Le monde du cyclisme vit une révolution silencieuse, loin des pelotons ultra-encadrés et des voitures balais. Son nom ? Le gravel en unsupported (ou gravel en autonomie totale). Inspiré des pionniers des courses transcontinentales, ce mode d'aventure consiste à parcourir des centaines, voire des milliers de kilomètres sur des chemins et des routes, sans aucune assistance extérieure.
En unsupported, vous êtes votre propre mécanicien, votre propre médecin, votre propre directeur sportif et votre propre chef cuisinier. Si vous crevez au milieu de la nuit dans un massif isolé ou si vous manquez d'eau au détour d'une piste aride, vous ne pouvez compter que sur vous-même et ce que vous transportez.
Pourquoi cette pratique fascine-t-elle autant ? Comment s'équiper sans transformer son vélo en char d’assaut ? Comment s'entraîner et gérer la logistique ? Voici le guide complet pour vous lancer dans l’aventure de l'autonomie pure.

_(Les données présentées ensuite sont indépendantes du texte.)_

-- ==== Sys2Proof/Machine/Operands.lean ====
section
/-!
DEFINITION. Every byte layout and every code of 11_message_and_record_formats.md: little-endian fields,
the CRC, the request codes with their lengths and group permission, and the layouts of step records,
segment entries, options, watch definitions, capture records, notice entries and replies.
-/

namespace Sys2Proof.Machine

/-! ### Bytes and fields (R1, R175) -/

/-- The value of a little-endian field. -/
def leNat : List Byte → Nat
  | [] => 0
  | b :: bs => b.toNat + 256 * leNat bs

/-- A number as a little-endian field of `k` bytes. -/
def leBytes : Nat → Nat → List Byte
  | 0, _ => []
  | k + 1, n => BitVec.ofNat 8 n :: leBytes k (n / 256)

/-- The byte at an offset of a payload. -/
def byteAt (p : List Byte) (off : Nat) : Byte := p.getD off 0

/-- The little-endian field of `n` bytes at an offset. -/
def fieldAt (p : List Byte) (off n : Nat) : Nat := leNat ((p.drop off).take n)

/-- The line set or line value at an offset (five bytes, R1). -/
def linesAt (p : List Byte) (off : Nat) : Lines := BitVec.ofNat 40 (fieldAt p off 5)

/-- The 32-bit serial or timestamp at an offset. -/
def wordAt (p : List Byte) (off : Nat) : BitVec 32 := BitVec.ofNat 32 (fieldAt p off 4)

/-- A line set or value as five bytes. -/
def linesBytes (v : Lines) : List Byte := leBytes 5 v.toNat

/-- A 32-bit value as four bytes. -/
def wordBytes (v : BitVec 32) : List Byte := leBytes 4 v.toNat

/-- One byte of a small number. -/
def byteOf (n : Nat) : Byte := BitVec.ofNat 8 n

/-- A flag byte: 1 when set, 0 when clear (R177). -/
def flagByte (b : Bool) : Byte := if b then 1 else 0

/-- A layout filled up to `k` bytes with zeros (R181, R182). -/
def padTo (k : Nat) (p : List Byte) : List Byte := p ++ List.replicate (k - p.length) 0

/-- The lane a lane byte names, none above 3. -/
def laneOf (b : Byte) : Option LaneId := if h : b.toNat < 4 then some ⟨b.toNat, h⟩ else none

/-- The watch a watch byte names, none above 7. -/
def watchOf (b : Byte) : Option WatchId := if h : b.toNat < 8 then some ⟨b.toNat, h⟩ else none

/-! ### The CRC (R145, R175): CRC-16, polynomial 0x1021, initial value 0xFFFF -/

/-- One bit through the CRC register, most significant bit first. -/
def crcShift (r : BitVec 16) : BitVec 16 :=
  if r.msb then (r <<< 1) ^^^ 0x1021#16 else r <<< 1

/-- One byte through the CRC register. -/
def crcByte (r : BitVec 16) (b : Byte) : BitVec 16 :=
  Nat.repeat crcShift 8 (r ^^^ (b.setWidth 16 <<< 8))

/-- The CRC of a run of bytes. -/
def crc16 (bytes : List Byte) : BitVec 16 := bytes.foldl crcByte 0xFFFF#16

/-- The two CRC bytes, the high byte first. -/
def crcBytes (bytes : List Byte) : List Byte :=
  [byteOf ((crc16 bytes).toNat / 256), byteOf (crc16 bytes).toNat]

/-! ### Status codes, requests and outcomes (R176 to R178) -/

/-- The status of a reply (00_scope.md, FIGURE 4). -/
inductive Status where
  | ok
  | badKind
  | badLength
  | badField
  | wrongState
  | lineTaken
  | pageInUse
  | listInvalid
  | late
  deriving DecidableEq, Repr

/-- The code of a status (R176). -/
def Status.code : Status → Byte
  | .ok => 0x00
  | .badKind => 0x01
  | .badLength => 0x02
  | .badField => 0x03
  | .wrongState => 0x04
  | .lineTaken => 0x05
  | .pageInUse => 0x06
  | .listInvalid => 0x07
  | .late => 0x08

/-- The requests of R177. -/
inductive Request where
  | identify
  | setLink
  | joinGroups
  | linkStatus
  | readTime
  | setTime
  | setGuard
  | restart
  | clear
  | storeSteps
  | eraseSteps
  | readSteps
  | pageStatus
  | claimLines
  | releaseLines
  | readLines
  | setSegments
  | readSegments
  | setLane
  | arm
  | start
  | pause
  | resume
  | stop
  | abort
  | laneStatus
  | setWatch
  | enableWatches
  | watchStatus
  | setRing
  | readRing
  | trimRing
  | setNoticeMask
  | poll
  deriving DecidableEq, Repr

/-- The request code (R177, FIGURE 3). -/
def Request.code : Request → Byte
  | .identify => 0x01
  | .setLink => 0x02
  | .joinGroups => 0x03
  | .linkStatus => 0x04
  | .readTime => 0x08
  | .setTime => 0x09
  | .setGuard => 0x0A
  | .restart => 0x0B
  | .clear => 0x0C
  | .storeSteps => 0x10
  | .eraseSteps => 0x11
  | .readSteps => 0x12
  | .pageStatus => 0x13
  | .claimLines => 0x18
  | .releaseLines => 0x19
  | .readLines => 0x1A
  | .setSegments => 0x20
  | .readSegments => 0x21
  | .setLane => 0x22
  | .arm => 0x23
  | .start => 0x28
  | .pause => 0x29
  | .resume => 0x2A
  | .stop => 0x2B
  | .abort => 0x2C
  | .laneStatus => 0x2D
  | .setWatch => 0x30
  | .enableWatches => 0x31
  | .watchStatus => 0x32
  | .setRing => 0x38
  | .readRing => 0x39
  | .trimRing => 0x3A
  | .setNoticeMask => 0x40
  | .poll => 0x41

/-- All requests. -/
def Request.all : List Request :=
  [.identify, .setLink, .joinGroups, .linkStatus, .readTime, .setTime, .setGuard, .restart, .clear,
   .storeSteps, .eraseSteps, .readSteps, .pageStatus, .claimLines, .releaseLines, .readLines,
   .setSegments, .readSegments, .setLane, .arm, .start, .pause, .resume, .stop, .abort, .laneStatus,
   .setWatch, .enableWatches, .watchStatus, .setRing, .readRing, .trimRing, .setNoticeMask, .poll]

Pour bien comprendre le phénomène, il faut d'abord poser les règles du jeu. Le terme "unsupported" (non assisté) repose sur un principe éthique strict : l'égalité des chances face à la trace.
Que vous participiez à un événement officiel ou que vous partiez pour un défi personnel, les règles de base restent les mêmes :
Aucune assistance privée : Pas de véhicule suiveur, pas de proche qui vous attend au col avec un sandwich ou une chambre à air.
Accès aux services publics uniquement : Tout ce que vous utilisez doit être accessible à n'importe quel autre cycliste. Vous pouvez acheter à manger dans une boulangerie, dormir à l'hôtel ou réparer votre vélo dans un magasin local, à condition que ces commerces soient ouverts à tous de la même manière.
Pas de partage d'équipement : Si vous roulez à deux, chacun transporte son propre matériel de réparation et son propre système de couchage. L'entraide matérielle entre participants est proscrite.
Cette pureté logistique transforme le cyclisme. Le gravel en unsupported n’est plus seulement un effort physique ; c’est un problème complexe de gestion de ressources à haute intensité.
On pourrait pratiquer l’unsupported sur un vélo de route ou sur un VTT. Pourtant, c’est avec le vélo de gravel que cette discipline a trouvé son terrain d'expression favori.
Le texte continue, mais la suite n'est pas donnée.